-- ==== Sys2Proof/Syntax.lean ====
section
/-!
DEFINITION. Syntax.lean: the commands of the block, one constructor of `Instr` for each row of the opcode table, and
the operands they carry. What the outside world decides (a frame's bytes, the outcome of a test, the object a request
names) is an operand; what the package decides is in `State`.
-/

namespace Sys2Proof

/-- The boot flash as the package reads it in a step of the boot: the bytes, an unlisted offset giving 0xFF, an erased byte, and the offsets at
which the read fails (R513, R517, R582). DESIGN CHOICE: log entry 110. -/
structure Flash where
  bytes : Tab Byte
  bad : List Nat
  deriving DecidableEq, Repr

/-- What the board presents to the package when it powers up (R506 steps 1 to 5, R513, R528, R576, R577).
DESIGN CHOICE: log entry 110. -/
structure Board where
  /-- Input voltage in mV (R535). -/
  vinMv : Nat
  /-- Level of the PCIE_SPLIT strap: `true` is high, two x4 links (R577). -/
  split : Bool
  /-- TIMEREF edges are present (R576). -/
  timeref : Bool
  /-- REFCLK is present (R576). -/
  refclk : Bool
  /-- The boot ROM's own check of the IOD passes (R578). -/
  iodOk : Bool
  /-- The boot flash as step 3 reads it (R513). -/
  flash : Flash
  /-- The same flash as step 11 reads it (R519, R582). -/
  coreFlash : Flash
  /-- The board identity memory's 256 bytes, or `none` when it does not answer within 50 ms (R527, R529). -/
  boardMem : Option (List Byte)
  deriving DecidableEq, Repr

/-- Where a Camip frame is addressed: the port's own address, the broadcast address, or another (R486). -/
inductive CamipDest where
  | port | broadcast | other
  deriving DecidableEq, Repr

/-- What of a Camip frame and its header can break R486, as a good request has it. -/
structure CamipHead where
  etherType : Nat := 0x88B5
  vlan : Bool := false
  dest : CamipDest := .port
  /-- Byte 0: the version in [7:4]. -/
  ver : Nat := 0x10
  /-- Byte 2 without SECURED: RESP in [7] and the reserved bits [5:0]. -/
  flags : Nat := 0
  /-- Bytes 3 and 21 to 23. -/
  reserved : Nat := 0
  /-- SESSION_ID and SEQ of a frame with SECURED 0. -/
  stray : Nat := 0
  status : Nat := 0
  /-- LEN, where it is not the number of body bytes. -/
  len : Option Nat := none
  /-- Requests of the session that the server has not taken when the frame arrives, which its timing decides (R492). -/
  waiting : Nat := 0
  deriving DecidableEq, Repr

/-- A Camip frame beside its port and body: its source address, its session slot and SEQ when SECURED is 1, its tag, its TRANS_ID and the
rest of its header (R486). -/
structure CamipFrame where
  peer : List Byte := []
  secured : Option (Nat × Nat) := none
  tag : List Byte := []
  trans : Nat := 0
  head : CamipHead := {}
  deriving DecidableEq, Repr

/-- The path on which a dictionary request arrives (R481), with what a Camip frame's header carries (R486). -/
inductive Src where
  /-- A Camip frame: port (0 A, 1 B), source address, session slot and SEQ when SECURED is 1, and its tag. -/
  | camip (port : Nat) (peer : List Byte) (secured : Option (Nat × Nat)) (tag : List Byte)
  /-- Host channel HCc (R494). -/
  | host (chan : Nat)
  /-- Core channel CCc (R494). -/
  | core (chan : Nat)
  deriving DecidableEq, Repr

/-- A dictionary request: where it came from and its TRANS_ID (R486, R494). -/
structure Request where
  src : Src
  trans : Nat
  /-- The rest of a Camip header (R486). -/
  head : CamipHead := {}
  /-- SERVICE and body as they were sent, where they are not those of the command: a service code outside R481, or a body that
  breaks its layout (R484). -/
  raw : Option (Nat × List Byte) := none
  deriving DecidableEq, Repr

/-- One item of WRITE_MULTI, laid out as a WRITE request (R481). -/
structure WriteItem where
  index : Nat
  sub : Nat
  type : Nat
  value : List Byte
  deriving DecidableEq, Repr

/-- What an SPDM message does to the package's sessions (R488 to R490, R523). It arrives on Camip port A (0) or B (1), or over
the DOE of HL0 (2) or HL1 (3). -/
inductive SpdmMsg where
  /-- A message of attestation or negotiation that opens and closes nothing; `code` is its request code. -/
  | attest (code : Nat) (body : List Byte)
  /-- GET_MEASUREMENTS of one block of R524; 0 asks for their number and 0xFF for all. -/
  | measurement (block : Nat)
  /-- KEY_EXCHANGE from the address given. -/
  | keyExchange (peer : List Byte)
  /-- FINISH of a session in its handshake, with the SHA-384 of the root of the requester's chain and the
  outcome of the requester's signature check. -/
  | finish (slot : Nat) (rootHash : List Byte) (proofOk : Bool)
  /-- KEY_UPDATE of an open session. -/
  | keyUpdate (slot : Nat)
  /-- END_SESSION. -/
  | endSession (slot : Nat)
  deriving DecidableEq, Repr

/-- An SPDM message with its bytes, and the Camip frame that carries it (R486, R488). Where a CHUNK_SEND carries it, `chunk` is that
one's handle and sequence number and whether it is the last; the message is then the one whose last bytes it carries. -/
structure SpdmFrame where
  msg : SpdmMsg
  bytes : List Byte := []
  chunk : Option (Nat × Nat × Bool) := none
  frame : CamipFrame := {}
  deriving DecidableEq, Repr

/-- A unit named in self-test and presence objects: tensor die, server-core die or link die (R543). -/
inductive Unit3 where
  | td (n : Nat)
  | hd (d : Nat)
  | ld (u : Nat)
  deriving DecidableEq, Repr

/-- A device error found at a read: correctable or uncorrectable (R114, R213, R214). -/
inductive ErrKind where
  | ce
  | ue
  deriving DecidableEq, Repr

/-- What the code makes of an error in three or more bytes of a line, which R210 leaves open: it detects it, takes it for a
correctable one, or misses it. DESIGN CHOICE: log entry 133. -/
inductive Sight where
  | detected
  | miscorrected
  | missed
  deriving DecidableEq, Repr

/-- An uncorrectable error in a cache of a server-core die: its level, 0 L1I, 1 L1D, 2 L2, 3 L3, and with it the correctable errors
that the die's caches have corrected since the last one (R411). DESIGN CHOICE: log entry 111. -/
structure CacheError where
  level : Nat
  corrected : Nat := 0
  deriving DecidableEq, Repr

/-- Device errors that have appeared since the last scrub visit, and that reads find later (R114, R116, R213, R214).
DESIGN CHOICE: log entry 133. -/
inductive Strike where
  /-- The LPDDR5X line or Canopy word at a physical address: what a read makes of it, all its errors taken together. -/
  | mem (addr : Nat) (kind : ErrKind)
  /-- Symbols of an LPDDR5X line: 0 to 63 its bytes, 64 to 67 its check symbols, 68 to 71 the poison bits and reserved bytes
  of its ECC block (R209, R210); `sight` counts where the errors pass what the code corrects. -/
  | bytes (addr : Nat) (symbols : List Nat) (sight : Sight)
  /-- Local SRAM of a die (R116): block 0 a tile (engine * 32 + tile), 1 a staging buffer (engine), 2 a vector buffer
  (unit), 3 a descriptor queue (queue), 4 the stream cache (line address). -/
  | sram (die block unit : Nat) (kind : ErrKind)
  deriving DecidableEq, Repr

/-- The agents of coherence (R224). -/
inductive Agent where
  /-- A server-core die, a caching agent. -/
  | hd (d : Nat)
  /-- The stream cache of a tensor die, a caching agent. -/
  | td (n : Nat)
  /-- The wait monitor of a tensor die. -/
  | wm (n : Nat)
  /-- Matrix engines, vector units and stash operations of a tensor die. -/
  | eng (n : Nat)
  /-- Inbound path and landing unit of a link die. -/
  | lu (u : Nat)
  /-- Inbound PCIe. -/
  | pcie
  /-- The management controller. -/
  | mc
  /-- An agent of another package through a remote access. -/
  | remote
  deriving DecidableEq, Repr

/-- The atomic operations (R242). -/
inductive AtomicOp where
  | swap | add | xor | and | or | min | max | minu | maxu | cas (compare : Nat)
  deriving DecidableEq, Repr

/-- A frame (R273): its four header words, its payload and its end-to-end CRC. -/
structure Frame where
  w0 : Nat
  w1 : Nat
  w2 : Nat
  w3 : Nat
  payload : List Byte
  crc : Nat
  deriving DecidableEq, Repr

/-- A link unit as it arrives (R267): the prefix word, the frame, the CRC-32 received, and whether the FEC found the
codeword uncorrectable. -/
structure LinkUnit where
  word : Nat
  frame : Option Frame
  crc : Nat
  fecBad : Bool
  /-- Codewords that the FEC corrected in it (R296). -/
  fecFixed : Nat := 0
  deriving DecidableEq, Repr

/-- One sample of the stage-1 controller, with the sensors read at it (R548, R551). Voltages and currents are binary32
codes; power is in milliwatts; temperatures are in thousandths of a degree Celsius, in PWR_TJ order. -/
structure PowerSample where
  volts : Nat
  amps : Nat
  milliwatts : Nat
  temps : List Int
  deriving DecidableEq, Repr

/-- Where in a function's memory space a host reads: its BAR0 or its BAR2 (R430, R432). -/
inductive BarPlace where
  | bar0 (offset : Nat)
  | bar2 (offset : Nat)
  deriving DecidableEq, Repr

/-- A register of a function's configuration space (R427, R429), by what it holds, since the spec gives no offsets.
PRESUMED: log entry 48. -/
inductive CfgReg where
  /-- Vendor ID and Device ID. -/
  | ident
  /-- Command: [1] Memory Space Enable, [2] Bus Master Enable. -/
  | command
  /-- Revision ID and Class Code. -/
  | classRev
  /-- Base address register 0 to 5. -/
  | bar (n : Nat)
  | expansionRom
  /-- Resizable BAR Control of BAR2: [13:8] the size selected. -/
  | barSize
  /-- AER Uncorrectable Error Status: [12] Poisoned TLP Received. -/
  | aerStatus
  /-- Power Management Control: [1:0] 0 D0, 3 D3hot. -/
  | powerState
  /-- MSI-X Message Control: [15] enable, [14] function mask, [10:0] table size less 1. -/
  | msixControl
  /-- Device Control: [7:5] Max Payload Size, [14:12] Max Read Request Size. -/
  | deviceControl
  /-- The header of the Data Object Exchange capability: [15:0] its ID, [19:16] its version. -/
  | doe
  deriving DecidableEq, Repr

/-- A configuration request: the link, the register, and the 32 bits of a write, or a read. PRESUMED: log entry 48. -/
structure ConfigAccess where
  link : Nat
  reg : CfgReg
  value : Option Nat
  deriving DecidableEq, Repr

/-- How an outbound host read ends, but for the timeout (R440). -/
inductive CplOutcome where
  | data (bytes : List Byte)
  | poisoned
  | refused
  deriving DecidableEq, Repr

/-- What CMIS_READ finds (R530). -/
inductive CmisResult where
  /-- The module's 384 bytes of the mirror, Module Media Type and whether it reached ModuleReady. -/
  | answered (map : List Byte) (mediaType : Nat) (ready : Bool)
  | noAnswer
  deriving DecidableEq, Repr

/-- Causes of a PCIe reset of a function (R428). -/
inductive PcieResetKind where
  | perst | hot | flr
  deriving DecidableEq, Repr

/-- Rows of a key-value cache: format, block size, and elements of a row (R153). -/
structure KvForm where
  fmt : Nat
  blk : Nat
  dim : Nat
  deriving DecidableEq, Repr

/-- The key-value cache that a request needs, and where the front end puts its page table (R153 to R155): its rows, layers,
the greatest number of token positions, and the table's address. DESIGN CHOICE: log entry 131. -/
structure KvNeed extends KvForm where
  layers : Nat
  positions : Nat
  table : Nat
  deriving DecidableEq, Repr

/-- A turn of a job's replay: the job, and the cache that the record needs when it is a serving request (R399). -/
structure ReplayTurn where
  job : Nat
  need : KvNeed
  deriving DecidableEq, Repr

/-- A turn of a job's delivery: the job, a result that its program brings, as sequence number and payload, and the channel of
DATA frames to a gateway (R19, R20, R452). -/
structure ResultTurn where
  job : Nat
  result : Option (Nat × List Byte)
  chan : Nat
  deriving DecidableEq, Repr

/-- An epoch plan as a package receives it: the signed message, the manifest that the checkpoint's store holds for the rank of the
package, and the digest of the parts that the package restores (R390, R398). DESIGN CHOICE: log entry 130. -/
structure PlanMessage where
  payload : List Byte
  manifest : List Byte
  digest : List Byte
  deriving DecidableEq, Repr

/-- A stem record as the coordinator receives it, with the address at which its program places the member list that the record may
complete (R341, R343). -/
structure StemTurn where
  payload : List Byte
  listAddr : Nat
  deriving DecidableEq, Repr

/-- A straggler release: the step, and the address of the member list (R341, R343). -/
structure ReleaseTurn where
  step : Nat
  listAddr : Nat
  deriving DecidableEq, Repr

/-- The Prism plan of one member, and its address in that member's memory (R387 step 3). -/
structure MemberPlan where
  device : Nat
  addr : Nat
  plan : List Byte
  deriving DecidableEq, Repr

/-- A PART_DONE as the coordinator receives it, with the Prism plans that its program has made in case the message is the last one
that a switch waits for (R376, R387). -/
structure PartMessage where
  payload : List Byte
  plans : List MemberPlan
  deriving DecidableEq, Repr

────────────────────────────────────────

WORK INSTRUCTIONS:
Reproduce the listing from the "plans : List MemberPlan" line onward, verbatim.

ANSWER TO THIS EXERCISE:
  plans : List MemberPlan
  deriving DecidableEq, Repr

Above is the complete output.